【解決手段】パレット1は、下板2と、上板3と、下板と上板を連結するブロック4(4L,4S)と、上板の上に設ける底トレイ7を備える。底トレイと上板には、製品20のキャスタ21が通過する貫通孔10,6が形成され、ブロック4Lには貫通孔と対応する位置にキャスタを収納する下方に開口しない収納孔5が形成される。収納孔にキャスタを収納するように製品をパレット上に載置する。梱包後、外のごみ等は内部に侵入しない。キャスタは収納孔内なので上板と下板の隙間にフォークを差し込んでもキャスタは損傷を受けない。全体の梱包高さは、パレットの厚さと、製品に被せる箱体25の高さの合計より小さくなる。

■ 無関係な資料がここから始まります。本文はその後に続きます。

/-- Step 5: the core is wiped, what the owner left is kept for it, a negative quant is its debt (R232), and the core waits
for the next owner. -/
def endSave (s : State) (c next : Nat) (v : Option Saved) (area : Option Nat) : State :=
  let k := s.core c
  let s := match k.owner with
    | none => s
    | some o => s.modOwner o fun x =>
        { x with debts := SMap.set 0 x.debts c (min k.quant 0),
                 held := match area with
                   | some a => x.held ++ [a]
                   | none => x.held,
                 saves := x.savesWith c (v.map fun v => Saved.inArea v area) }
  (s.modCore c fun k => { k.wipe with switch := some (.saved next) })

/-- The hard save (R235): the lowest free area takes the state; with every area held, the launches of the core's workgroups
are cancelled with status SAVEFAIL (Table 16.11). -/
def hardSave (s : State) (c next : Nat) : State :=
  match (s.core c).owner.bind s.owner, (s.core c).saved with
  | some o, some v =>
    match o.freeArea with
    | some a => endSave (writeArea c (o.areaBase a) o.areaParts s) c next (some v) (some a)
    | none => endSave (s.cancelAll v.launches 6) c next none none
  | _, _ => endSave s c next none none

/-- Steps 1 and 2: the owner's threads stop, a loop that was disturbed and is cut leaves its C undefined already (R128), and their state stands in the core image's context block; step 3: the save
handler starts, but for a stalled context, which is hard-saved at once (R231). -/
def beginSave (s : State) (c next : Nat) : State :=
  match (s.core c).owner.bind s.owner with
  | none => s.modCore c fun k => { k.wipe with switch := some (.saved next) }
  | some o =>
    let s := (List.range (s.core c).wgs.length).foldl (fun s slot => spoilSlot ((cutMatrix s c slot).takesDone c slot) c slot) s
    let (num, s) := s.fresh
    let k := s.core c
    let hs := k.servedEvents
    let v : Saved :=
      { num := num, wgs := k.wgs.mapIdx fun slot g => g.map (Workgroup.withdrawn hs k.events c slot),
        h1 := k.h1.map fun h =>
          { h with sheet := h.sheet.withdrawn hs [] (.handler c 1), frozen := h.frozen && (k.stall.isSome || k.h2.isSome) },
        h2 := k.h2.map fun h => { h with sheet := h.sheet.withdrawn hs [] (.handler c 2) },
        mq := k.mq, xq := k.xq,
        channels := k.channels.map (Channel.withdrawn hs),
        bins := k.bins, tags := k.tags, launchQ := k.launchQ, stall := k.stall, hard := none,
        frame := s.bytesAt (.dev (o.frameAt c 1)) 128, frame2 := s.bytesAt (.dev (o.frameAt c 2)) 128 }
    let s := { s with monitors := s.monitors.filter (fun m => m.core != c) }
    let s := s.modCore c fun k =>
      { k with wgs := List.replicate 8 none, h1 := none, h2 := none, misses := [], events := [], channels := List.replicate 16 Channel.reset,
               mq := [], xq := [], bins := [], launchQ := [], stall := none, saved := some v,
               vatImage := k.vat, context := Memory.write [] 0 (contextBytes num),
               switch := some (.saving next) }
    if v.stall.isSome then hardSave s c next else enterHandler s c 1 (saveEvent c s.clock) 5 false none

/-- Steps 6 and 7: the next owner's identity, limits and masks, its image where it was hard-saved, and its restore handler
(R232, R233). -/
def beginRestore (s : State) (c next : Nat) : State :=
  match s.owner next with
  | none => s.modCore c fun k => { k with switch := none }
  | some o =>
    let s := s.modCore c fun k => { k with owner := some next, quant := (o.quantum : Int) + SMap.get 0 o.debts c, switch := some .restoring }
    let s := s.modOwner next fun x => { x with debts := SMap.set 0 x.debts c 0 }
    let area := (o.saves.find? fun e => e.1 == c).bind fun e => e.2.hard
    let s := match area with
      | some a => (readArea c (o.areaBase a) o.areaParts s).modOwner next fun x => { x with held := x.held.filter fun y => y != a }
      | none => s
    enterHandler s c 1 (saveEvent c s.clock) 6 true area

/-- A launch has quires that are not placed. -/
def State.unplaced (s : State) (li : Nat) : Bool := (s.launches[li]?).any fun l => !l.unplaced.isEmpty

/-- Step 8: the owner's sheets, handlers and queues come back from the context block. The channels take their COPYs again and count
on from the wipe (R147), and the launches that were placed meanwhile do not come back (R252). A block left at zero stands for nothing;
one whose integrity word fails cancels the owner's launches on the core (R234). -/
def endRestore (s : State) (c : Nat) : State :=
  match (s.core c).owner.bind s.owner with
  | none => s.modCore c fun k => { k with switch := none }
  | some o =>
    let k := s.core c
    let was := (o.saves.find? fun e => e.1 == c).map (·.2)
    let s := s.modOwner o.id fun x => { x with saves := x.savesWith c none }
    let s := s.modCore c fun k => { k with switch := none, context := [] }
    match was with
    | none => s
    | some v =>
      if k.context = [] then s
      else if k.context = Memory.write [] 0 (contextBytes v.num) then
        let s := s.modCore c fun x =>
          { x with wgs := v.wgs.map (Option.map (Workgroup.renewed s.clock)), h1 := v.h1, h2 := v.h2,
                   channels := List.zipWith (fun new old => { new with q := new.q ++ old.q }) x.channels v.channels, mq := v.mq, xq := v.xq,
                   bins := binsFrom k.vat 0 v.bins, vatImage := SMap.clear k.vat 0 (vatBytes v.bins).length, tags := v.tags,
                   launchQ := v.launchQ.filter s.unplaced, stall := v.stall, acquired := s.nextId }
        let s := if v.h1.isSome then s.storeHome (.dev (o.frameAt c 1)) v.frame else s
        let s := if v.h2.isSome then s.storeHome (.dev (o.frameAt c 2)) v.frame2 else s
        reissueCore s c
      else s.cancelAll v.launches 3

/-- RFH of a save or restore handler (R228, Table 16.7). A COPY of it that still stands in its channel goes with the wipe that ends a save, and
runs on after a restore: R222 does not speak of it (log 58). -/
def returnSave (s : State) (c : Nat) (mode : RfhMode) : State :=
  match (s.core c).switch with
  | some (.saving next) =>
    let s := freeHandler s c 1
    if mode = .fail then hardSave s c next else endSave s c next (s.core c).saved none
  | some .restoring =>
    let s := freeHandler s c 1
    if mode = .fail then
      let ls := match ((s.core c).owner.bind s.owner).bind fun o => o.saves.find? fun e => e.1 == c with
        | some e => e.2.launches
        | none => []
      let s := s.cancelAll ls 3
      match (s.core c).owner with
      | some o => (s.modOwner o fun x => { x with saves := x.savesWith c none }).modCore c fun k =>
          { k with switch := none, context := [] }
      | none => s.modCore c fun k => { k with switch := none }
    else endRestore s c
  | _ => freeHandler s c 1

end Sys2Proof.Machine
end

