/-- Every row of a window that goes is wiped (R200). -/
def State.wipeWindow (s : State) (w : Window) : State :=
  let ids := if w.interleaved then List.range s.variant.stackCount else [w.stack]
  ids.foldl (fun s st => s.wipeRows (rowKey st w.row 0 0) (w.rows * 8192)) s

/-- Whether an index names a window of the owner. -/
def Owner.window (o : Owner) (win : BitVec 4) : Option Window :=
  (o.windows[win.toNat]?).bind fun w => if w.valid then some w else none

/-- SWR to a window register (R35, R188, R189): a selection, or a new mask, which kills the window and makes the lanes wait
for the kill (R209). -/
def swrMask (s : State) (g : Grp) (c : Ctl) (i : Nat) (x : Word) (l : Nat) : State :=
  match s.ownerOf g.w with
  | none => finish s g c g.sh
  | some o =>
    let win := x.extractLsb' 24 4
    match o.window win with
    | none => trap s g .illegal 1 [l]
    | some w =>
      if x.getLsbD 31 then finish (s.modOwner o.id fun o => o.select i win) g c g.sh
      else if w.shared then trap s g .perm 0 [l]
      else if !s.released g.w g.sh g.act .dev then s.put g (waitHere g (.release (laneMask g.act) .dev) g.sh)
      else
        let s := s.killWindow w
        let s := s.modOwner o.id fun o =>
          { o.select i win with windows := o.windows.modify win.toNat fun w => w.setMask i (x.extractLsb' 0 8) }
        s.put g (blockGroup g .kill c.yld g.sh)

/-- SWR (R31 to R35, R362): the per-thread registers in each executing lane, every other once from the lowest. -/
def execSwr (c : Ctl) (d a : Opd) (s : State) : Res :=
  atWord s c fun s g =>
    match d with
    | .sr _ i =>
      let i := i.toNat
      withSources s g [(1, false, a)] (
        if g.act.isEmpty then finish s g c g.sh
        else if !swrAllowed i g.w then trap s g .perm 0 g.act
        else if [0x8C, 0x8D, 0x8E].contains i then
          let bad := g.act.filter fun l => !swrValueOk i (rd s g false a l)
          if !bad.isEmpty then trap s g .illegal 1 bad
          else finish s g c (g.act.foldl (fun sh l => sh.modLane l fun t => t.setSpecial i (rd s g false a l)) g.sh)
        else
          let l := g.act.headD 0
          let x := rd s g false a l
          if !swrValueOk i x then trap s g .illegal 1 [l]
          else if i = 0x8F then (finish s g c g.sh).modWgOf g.w fun wg => wg.setFtime (clampFtime x)
          else swrMask s g c i x l)
    | _ => finish s g c g.sh

/-! ### MEND (R229, R333) -/

/-- Whether a word's load is of four registers. -/
def mendQuad (s : State) (e : HEvent) : Bool :=
  match e.of with
  | some (.fill id) => match s.sheetAt e.who with
    | some sh => ((sh.fills.find? fun f => f.id == id).map Fill.quad).getD false
    | none => false
  | _ => false

/-- The words of a MEND value: raw bits, an immediate sign-extended to the destination's width. -/
def mendWords (s : State) (g : Grp) (pair : Bool) (a : Opd) (l : Nat) : List Word :=
  if pair then wordsOf (rd64 s g a l) else [rd s g false a l]

/-- The producer whose destination an event's lanes still owe. -/
def mendFill (s : State) (e : HEvent) : Option Nat :=
  match e.of with
  | some (.fill id) => some id
  | some (.store id) =>
    ((s.sheetAt e.who).bind fun sh => sh.sq.find? fun x => x.id == id).bind fun x => match x.kind with
      | .atom _ f _ _ => some f
      | _ => none
  | _ => none

/-- A register of a destination waits in a lane for the data of a producer. -/
def Sheet.owes (sh : Sheet) (d : Opd) (l id : Nat) : Bool :=
  (spanRegs false d).any fun r => (sh.reg l r).pend.any fun e => e.id == id && e.got.isNone

/-- A MEND value fills the trapped word's destination in a lane: as the data of the producer that it stands for, while the destination waits
for that, or else as a write: without a producer, in a lane that is mended already, or where another lane has filled a W register. -/
def mendLane (s : State) (e : HEvent) (again : Bool) (d : Opd) (act : List Nat) (l : Nat) (ws : List Word) : State :=
  s.modSheet e.who fun sh =>
    (match (if again then none else (mendFill s e).filter (sh.owes d l)) with
      | some id => fillOpd act false d id l ws sh
      | none => wr act d l (leVal 64 (ws.flatMap fun (w : Word) => leBytes 4 w.toNat)) sh).wake

/-- FD of a trapped word as a destination: of a register its index, PART and EW, whatever stands in its reserved bits (R333). -/
def mendField (f : BitVec 16) : Option Opd := parseOpd (if f.getLsbD 15 then f else f &&& 0xF8FF#16)

/-- MEND (R229, R333). -/
def execMend (c : Ctl) (a : Opd) (s : State) : Res :=
  atWord s c fun s g =>
    match g.w with
    | .handler co lv =>
      match (s.core co).handler lv with
      | none => s
      | some h =>
        let ok : Bool := match h.ev.cause with
          | .extemu => true
          | .poison => h.mendRight
          | _ => false
        let d := mendField (fFd h.ev.word)
        if !ok then trapActive s g c .perm 15
        else
          match d with
          | some d =>
            let reg : Bool := match d with
              | .v _ _ _ => true
              | .u _ _ _ => true
              | _ => false
            let pair := decide (opdPart d = .pair)
            let partOk : Bool := match a with
              | .v _ p _ => decide (p = .pair) == pair
              | .u _ p _ => decide (p = .pair) == pair
              | _ => true
            if !reg || mendQuad s h.ev || !partOk then trapActive s g c .illegal 1
            else
              withSources s g [(1, false, a)] (
                let ls := performers g.act d
                let s := ls.foldl (fun s l => mendLane s h.ev (h.mended.getLsbD l) d g.act l (mendWords s g pair a l)) s
                let s := s.modCore co fun k => k.modHandler lv fun h => { h with mended := h.mended ||| laneMask g.act }
                finish s g c g.sh)
          | none => trapActive s g c .illegal 1
    | _ => trapActive s g c .perm 15

end Sys2Proof.Machine
end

前記上板の上に設けられ、前記上板の前記貫通孔と対応する位置に前記キャスタが通過する第2の貫通孔が形成された底トレイを有することを特徴とする請求項1に記載のパレット。
前記製品を、緩衝材を介して前記底トレイの上に載置した場合に、前記キャスタの下端が前記収納孔の底に接触しないように前記収納孔の深さが定められていることを特徴とする請求項2に記載のパレット。
【発明を実施するための形態】
【0011】
実施形態を
図1〜
図7を参照して説明する。
例えば複写機等の画像形成装置には、その底面に移動用のキャスタを備えたものがある。本実施形態は、このようなキャスタ付きの製品を梱包する際に用いられる梱包材料としてのパレットに関するものである。まず、実施形態に係るパレットを構成する材料及び構造を説明し、次に、このパレットを用いてキャスタ付きの製品を梱包した梱包体について説明する。
【0012】
1.パレットの構造(
図1〜
図4)
図1に示すように、実施形態のパレット1は、下板2(2L,2S)と、上板3と、下板2(2L,2S)と上板3の間に設けられて下板2(2L,2S)と上板3を連結する連結部材としてのブロック4(4L,4S)を備えている。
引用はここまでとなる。